=== Aim of the exercise ===
Take every line in the entries that includes the word "widen" and copy it.

(Records from a collection)

※ ※ ※

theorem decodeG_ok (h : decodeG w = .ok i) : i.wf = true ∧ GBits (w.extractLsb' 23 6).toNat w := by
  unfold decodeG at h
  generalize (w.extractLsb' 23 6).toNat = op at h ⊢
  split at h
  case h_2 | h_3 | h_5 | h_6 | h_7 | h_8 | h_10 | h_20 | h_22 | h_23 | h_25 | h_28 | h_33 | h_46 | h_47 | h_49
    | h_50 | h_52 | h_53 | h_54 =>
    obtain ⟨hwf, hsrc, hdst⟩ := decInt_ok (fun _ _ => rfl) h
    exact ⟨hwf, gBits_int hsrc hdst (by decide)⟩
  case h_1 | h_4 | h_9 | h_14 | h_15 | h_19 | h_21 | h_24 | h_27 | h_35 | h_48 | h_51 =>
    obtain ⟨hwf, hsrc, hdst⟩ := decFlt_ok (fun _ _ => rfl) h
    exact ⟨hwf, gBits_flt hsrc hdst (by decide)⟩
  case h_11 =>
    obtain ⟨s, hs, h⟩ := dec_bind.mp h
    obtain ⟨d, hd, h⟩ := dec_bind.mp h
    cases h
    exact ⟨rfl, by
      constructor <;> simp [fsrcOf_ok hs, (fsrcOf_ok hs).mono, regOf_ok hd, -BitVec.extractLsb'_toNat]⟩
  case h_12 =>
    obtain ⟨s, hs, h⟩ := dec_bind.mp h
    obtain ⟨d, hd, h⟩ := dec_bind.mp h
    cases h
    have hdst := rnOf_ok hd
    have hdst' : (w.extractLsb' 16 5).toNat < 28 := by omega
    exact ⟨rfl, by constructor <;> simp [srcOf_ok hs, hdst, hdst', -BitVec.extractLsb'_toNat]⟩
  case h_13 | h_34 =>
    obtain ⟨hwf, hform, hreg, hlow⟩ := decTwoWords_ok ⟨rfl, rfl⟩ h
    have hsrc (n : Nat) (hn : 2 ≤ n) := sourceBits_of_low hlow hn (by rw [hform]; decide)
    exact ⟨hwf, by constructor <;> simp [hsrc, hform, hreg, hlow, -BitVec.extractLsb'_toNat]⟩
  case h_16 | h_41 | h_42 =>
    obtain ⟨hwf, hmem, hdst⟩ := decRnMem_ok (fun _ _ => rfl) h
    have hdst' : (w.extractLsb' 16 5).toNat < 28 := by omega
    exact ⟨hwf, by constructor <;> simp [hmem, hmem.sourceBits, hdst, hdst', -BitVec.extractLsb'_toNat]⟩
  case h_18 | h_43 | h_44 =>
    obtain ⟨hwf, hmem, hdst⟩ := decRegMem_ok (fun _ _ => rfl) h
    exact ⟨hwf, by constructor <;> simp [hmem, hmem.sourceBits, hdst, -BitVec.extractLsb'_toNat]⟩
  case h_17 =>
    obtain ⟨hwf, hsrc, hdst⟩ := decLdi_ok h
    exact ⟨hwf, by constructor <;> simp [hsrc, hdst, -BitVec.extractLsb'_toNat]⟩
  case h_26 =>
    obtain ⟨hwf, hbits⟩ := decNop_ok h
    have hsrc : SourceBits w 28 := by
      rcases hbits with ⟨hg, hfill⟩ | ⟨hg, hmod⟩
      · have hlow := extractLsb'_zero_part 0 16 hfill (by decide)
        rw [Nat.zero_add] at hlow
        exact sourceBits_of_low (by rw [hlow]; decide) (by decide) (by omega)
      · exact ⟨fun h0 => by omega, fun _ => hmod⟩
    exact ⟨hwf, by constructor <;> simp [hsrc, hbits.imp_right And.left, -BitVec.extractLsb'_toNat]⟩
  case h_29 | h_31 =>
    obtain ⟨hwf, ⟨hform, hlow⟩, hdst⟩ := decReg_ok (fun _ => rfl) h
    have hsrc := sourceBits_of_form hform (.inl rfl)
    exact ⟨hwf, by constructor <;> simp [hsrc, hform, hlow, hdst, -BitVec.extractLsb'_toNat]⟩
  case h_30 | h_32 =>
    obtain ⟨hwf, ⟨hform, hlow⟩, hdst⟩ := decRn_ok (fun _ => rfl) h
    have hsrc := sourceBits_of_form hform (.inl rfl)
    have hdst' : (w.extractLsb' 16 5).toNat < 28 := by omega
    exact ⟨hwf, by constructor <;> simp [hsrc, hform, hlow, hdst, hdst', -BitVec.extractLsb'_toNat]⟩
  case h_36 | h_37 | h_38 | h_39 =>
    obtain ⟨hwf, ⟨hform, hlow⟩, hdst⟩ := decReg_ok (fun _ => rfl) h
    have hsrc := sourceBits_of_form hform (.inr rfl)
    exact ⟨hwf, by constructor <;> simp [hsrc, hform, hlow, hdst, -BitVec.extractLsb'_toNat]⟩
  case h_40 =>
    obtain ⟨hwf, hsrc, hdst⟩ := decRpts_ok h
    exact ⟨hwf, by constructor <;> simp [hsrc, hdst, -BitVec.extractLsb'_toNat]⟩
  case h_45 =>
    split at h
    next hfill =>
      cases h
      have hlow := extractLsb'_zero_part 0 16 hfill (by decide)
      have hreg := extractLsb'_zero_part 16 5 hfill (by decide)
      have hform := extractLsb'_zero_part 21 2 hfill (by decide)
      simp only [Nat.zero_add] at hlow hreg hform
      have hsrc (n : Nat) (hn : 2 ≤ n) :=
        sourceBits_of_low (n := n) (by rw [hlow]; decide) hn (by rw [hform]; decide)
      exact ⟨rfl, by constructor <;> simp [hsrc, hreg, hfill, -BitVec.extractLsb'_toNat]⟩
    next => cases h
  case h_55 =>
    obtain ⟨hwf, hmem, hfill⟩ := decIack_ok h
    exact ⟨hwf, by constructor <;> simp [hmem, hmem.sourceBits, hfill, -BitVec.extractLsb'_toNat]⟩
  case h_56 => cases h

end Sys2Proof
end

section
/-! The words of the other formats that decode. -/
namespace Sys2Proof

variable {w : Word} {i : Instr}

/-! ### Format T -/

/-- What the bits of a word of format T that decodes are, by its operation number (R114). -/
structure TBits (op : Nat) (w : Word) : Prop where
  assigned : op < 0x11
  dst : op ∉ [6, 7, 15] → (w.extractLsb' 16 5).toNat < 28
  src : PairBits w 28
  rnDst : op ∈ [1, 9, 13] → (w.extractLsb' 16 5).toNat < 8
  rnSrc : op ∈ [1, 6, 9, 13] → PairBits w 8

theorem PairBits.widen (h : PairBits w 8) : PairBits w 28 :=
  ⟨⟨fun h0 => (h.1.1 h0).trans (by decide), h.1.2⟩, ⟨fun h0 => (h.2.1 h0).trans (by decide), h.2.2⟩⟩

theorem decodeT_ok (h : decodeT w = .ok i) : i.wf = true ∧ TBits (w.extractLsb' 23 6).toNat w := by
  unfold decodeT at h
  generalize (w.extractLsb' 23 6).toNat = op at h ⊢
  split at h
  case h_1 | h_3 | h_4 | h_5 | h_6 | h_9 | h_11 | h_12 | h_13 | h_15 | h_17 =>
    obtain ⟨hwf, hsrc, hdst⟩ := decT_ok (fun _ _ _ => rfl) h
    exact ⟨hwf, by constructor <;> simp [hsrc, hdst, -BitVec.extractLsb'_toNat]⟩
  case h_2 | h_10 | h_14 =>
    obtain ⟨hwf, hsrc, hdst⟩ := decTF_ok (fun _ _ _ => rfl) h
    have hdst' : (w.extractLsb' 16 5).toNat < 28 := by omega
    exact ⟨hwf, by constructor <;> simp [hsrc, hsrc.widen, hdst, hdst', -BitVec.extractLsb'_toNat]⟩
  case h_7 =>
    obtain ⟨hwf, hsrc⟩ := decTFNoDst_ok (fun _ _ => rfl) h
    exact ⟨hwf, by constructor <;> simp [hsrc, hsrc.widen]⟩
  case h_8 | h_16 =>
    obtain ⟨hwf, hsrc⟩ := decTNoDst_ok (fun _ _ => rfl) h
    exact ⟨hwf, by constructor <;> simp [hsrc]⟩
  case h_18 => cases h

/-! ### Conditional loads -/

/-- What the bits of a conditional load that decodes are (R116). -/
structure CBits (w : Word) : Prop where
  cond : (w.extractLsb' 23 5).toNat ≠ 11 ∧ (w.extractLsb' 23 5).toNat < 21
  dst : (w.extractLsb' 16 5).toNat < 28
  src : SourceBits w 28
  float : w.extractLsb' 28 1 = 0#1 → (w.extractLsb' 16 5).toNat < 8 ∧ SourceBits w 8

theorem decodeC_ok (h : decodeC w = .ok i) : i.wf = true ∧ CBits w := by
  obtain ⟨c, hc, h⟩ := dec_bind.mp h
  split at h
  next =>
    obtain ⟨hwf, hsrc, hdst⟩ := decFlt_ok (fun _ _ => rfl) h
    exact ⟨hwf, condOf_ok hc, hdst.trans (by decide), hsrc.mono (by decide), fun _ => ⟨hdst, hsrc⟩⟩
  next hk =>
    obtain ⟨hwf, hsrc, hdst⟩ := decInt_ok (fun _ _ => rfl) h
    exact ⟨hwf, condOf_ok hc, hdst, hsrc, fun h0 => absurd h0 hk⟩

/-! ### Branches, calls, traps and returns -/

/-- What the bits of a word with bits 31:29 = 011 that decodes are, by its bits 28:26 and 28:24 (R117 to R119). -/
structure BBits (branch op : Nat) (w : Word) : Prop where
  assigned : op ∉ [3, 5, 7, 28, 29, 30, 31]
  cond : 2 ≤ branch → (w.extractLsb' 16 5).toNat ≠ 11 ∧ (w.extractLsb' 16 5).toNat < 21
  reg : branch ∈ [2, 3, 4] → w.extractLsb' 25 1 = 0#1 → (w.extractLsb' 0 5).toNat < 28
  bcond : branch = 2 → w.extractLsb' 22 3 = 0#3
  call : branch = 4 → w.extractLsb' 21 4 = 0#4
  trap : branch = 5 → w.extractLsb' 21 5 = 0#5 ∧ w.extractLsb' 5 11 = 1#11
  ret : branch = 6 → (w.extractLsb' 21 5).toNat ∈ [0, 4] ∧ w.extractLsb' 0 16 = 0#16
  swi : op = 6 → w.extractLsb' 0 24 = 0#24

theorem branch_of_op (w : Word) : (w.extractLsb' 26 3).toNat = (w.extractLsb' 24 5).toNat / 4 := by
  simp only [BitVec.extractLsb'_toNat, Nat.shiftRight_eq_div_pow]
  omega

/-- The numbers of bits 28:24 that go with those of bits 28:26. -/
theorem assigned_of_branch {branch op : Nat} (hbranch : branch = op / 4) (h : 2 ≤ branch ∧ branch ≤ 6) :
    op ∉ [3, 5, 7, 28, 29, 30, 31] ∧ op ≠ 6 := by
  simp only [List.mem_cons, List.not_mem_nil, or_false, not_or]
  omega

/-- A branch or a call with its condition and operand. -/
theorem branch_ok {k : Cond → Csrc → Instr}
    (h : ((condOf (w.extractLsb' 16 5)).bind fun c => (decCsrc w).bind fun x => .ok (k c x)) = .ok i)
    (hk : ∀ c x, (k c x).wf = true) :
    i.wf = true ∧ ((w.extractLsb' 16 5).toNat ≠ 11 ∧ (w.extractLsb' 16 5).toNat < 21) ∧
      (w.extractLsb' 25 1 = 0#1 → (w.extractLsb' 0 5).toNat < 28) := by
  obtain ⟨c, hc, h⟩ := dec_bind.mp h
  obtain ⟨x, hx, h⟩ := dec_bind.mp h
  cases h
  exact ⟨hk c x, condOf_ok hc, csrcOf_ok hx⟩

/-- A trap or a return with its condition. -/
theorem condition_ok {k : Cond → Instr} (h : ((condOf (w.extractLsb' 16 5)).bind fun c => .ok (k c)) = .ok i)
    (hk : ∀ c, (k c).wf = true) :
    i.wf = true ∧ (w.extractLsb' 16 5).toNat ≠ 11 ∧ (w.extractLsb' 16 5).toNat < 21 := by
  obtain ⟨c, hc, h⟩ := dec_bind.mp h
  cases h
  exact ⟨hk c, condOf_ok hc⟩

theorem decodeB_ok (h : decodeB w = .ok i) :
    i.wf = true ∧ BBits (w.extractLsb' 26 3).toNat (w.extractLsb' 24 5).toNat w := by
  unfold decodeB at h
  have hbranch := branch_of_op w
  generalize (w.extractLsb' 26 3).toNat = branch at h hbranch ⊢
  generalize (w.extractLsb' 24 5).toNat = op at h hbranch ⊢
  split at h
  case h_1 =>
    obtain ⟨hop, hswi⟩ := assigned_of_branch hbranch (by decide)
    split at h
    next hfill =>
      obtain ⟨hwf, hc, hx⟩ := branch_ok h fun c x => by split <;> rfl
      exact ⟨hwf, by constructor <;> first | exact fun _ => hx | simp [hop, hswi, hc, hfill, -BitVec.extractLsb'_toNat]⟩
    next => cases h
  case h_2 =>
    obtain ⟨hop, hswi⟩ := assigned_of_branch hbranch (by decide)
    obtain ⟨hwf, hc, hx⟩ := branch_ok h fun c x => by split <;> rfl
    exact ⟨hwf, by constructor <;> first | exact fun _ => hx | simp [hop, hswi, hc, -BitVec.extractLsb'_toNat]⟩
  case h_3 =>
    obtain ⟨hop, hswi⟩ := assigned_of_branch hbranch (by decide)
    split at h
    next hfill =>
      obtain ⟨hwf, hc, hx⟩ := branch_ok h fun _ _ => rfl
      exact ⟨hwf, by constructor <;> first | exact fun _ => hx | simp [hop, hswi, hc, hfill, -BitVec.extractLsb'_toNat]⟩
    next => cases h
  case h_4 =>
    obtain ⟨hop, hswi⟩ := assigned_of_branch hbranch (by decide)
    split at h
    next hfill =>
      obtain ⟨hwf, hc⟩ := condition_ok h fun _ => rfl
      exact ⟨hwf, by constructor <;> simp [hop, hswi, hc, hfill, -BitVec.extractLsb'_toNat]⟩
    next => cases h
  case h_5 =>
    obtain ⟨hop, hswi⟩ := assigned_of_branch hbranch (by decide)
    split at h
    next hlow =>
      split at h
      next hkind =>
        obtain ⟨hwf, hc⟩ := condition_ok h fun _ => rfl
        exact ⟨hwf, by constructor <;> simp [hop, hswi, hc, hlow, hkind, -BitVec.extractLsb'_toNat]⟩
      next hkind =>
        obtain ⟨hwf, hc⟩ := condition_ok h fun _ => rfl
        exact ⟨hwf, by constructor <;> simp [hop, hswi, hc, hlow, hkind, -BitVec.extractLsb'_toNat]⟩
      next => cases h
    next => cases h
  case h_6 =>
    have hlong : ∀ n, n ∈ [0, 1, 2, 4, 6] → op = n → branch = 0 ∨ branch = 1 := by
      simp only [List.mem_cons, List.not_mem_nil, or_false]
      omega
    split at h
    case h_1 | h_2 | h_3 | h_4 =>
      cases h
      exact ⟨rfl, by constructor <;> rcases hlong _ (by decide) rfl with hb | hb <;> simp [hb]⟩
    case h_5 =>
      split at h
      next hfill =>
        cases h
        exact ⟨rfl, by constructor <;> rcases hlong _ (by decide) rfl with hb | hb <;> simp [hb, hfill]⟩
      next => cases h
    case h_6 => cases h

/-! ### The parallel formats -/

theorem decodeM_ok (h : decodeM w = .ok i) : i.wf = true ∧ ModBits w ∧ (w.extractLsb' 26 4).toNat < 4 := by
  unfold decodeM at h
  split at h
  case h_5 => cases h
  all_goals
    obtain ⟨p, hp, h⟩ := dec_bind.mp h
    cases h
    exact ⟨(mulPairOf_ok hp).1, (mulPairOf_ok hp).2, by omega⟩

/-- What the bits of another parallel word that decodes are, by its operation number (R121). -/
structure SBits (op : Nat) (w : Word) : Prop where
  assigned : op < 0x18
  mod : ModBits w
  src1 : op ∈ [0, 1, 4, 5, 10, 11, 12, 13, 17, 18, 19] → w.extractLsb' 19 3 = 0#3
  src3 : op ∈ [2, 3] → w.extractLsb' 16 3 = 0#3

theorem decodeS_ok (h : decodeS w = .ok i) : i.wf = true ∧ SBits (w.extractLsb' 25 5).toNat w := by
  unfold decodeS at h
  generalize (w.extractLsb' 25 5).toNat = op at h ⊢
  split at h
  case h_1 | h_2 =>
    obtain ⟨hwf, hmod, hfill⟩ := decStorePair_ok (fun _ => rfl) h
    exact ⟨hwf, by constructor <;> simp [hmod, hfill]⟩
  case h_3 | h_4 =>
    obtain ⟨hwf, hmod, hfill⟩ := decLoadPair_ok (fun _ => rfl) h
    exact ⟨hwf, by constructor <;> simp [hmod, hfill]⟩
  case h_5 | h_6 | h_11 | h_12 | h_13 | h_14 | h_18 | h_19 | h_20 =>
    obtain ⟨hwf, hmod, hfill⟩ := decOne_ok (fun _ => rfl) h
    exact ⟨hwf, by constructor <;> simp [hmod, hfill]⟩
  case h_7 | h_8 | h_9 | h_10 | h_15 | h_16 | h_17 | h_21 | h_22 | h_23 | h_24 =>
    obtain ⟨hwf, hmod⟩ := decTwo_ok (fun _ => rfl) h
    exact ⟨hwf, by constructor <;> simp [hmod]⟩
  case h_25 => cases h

※ ※ ※

=== Task solution ===
theorem PairBits.widen (h : PairBits w 8) : PairBits w 28 :=
    exact ⟨hwf, by constructor <;> simp [hsrc, hsrc.widen, hdst, hdst', -BitVec.extractLsb'_toNat]⟩
    exact ⟨hwf, by constructor <;> simp [hsrc, hsrc.widen]⟩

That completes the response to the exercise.